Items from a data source
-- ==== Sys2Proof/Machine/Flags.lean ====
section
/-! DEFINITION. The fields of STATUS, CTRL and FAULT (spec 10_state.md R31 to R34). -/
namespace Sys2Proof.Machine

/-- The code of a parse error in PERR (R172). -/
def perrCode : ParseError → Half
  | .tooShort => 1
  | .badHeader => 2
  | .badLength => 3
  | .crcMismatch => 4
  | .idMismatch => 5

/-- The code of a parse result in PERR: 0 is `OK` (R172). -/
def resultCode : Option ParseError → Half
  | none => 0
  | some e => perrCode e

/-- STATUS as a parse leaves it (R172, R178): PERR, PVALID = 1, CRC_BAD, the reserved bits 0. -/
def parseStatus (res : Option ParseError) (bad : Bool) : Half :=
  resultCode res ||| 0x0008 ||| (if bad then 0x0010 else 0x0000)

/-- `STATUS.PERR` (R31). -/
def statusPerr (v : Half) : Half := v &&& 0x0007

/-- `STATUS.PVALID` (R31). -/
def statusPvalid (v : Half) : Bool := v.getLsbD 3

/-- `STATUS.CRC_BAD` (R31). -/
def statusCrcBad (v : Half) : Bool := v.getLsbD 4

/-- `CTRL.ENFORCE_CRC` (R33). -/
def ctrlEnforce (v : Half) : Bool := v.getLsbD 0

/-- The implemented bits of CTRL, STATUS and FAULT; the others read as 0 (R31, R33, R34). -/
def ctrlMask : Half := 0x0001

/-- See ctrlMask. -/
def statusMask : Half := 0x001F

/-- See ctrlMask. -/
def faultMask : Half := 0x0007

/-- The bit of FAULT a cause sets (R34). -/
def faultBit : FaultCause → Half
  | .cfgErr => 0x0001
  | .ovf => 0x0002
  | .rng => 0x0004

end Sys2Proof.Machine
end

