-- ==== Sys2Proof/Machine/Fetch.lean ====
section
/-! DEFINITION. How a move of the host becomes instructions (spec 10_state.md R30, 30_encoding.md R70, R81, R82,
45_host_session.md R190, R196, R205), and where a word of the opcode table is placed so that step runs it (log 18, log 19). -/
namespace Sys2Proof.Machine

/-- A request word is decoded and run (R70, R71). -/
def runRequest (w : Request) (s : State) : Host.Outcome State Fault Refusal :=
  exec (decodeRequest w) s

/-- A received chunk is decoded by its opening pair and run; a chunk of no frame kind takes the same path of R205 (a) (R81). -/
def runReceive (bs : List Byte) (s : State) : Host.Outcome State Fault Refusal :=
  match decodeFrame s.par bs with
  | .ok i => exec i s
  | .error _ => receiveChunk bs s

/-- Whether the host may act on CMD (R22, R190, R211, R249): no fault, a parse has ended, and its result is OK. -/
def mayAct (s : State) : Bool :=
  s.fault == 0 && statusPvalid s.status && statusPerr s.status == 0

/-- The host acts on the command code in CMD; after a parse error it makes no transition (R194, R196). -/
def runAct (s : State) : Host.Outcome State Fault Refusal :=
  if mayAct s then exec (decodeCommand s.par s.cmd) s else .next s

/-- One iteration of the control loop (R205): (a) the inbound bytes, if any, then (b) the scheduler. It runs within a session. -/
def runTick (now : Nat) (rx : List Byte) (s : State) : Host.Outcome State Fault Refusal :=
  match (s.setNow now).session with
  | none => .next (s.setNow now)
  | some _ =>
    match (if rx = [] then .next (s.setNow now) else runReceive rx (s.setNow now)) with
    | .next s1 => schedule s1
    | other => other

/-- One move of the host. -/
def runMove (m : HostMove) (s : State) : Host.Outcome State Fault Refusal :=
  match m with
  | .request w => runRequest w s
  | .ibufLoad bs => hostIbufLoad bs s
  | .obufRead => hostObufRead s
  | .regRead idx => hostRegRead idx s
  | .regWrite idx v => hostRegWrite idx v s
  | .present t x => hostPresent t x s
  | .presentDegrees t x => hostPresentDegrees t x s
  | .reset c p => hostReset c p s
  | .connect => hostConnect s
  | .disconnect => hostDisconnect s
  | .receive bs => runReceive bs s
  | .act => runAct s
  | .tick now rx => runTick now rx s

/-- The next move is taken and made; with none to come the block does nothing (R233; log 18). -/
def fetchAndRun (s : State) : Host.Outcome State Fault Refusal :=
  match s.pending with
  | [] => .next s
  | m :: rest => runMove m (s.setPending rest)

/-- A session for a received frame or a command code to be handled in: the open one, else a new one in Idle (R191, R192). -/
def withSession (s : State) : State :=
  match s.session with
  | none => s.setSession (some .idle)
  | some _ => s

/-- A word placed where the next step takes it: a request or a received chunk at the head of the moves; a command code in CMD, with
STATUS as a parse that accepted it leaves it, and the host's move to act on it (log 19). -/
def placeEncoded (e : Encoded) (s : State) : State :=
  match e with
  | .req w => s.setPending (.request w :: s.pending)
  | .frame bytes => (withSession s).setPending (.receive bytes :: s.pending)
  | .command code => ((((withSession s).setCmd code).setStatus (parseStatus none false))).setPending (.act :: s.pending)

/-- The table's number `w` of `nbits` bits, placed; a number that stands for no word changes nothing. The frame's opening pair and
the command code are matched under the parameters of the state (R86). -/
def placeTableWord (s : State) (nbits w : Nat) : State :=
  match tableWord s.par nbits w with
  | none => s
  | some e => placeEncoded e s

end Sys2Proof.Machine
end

## What you will do
Return a copy of every line in the records that includes the string "perrCode".

## Result
def perrCode : ParseError → Half
  | some e => perrCode e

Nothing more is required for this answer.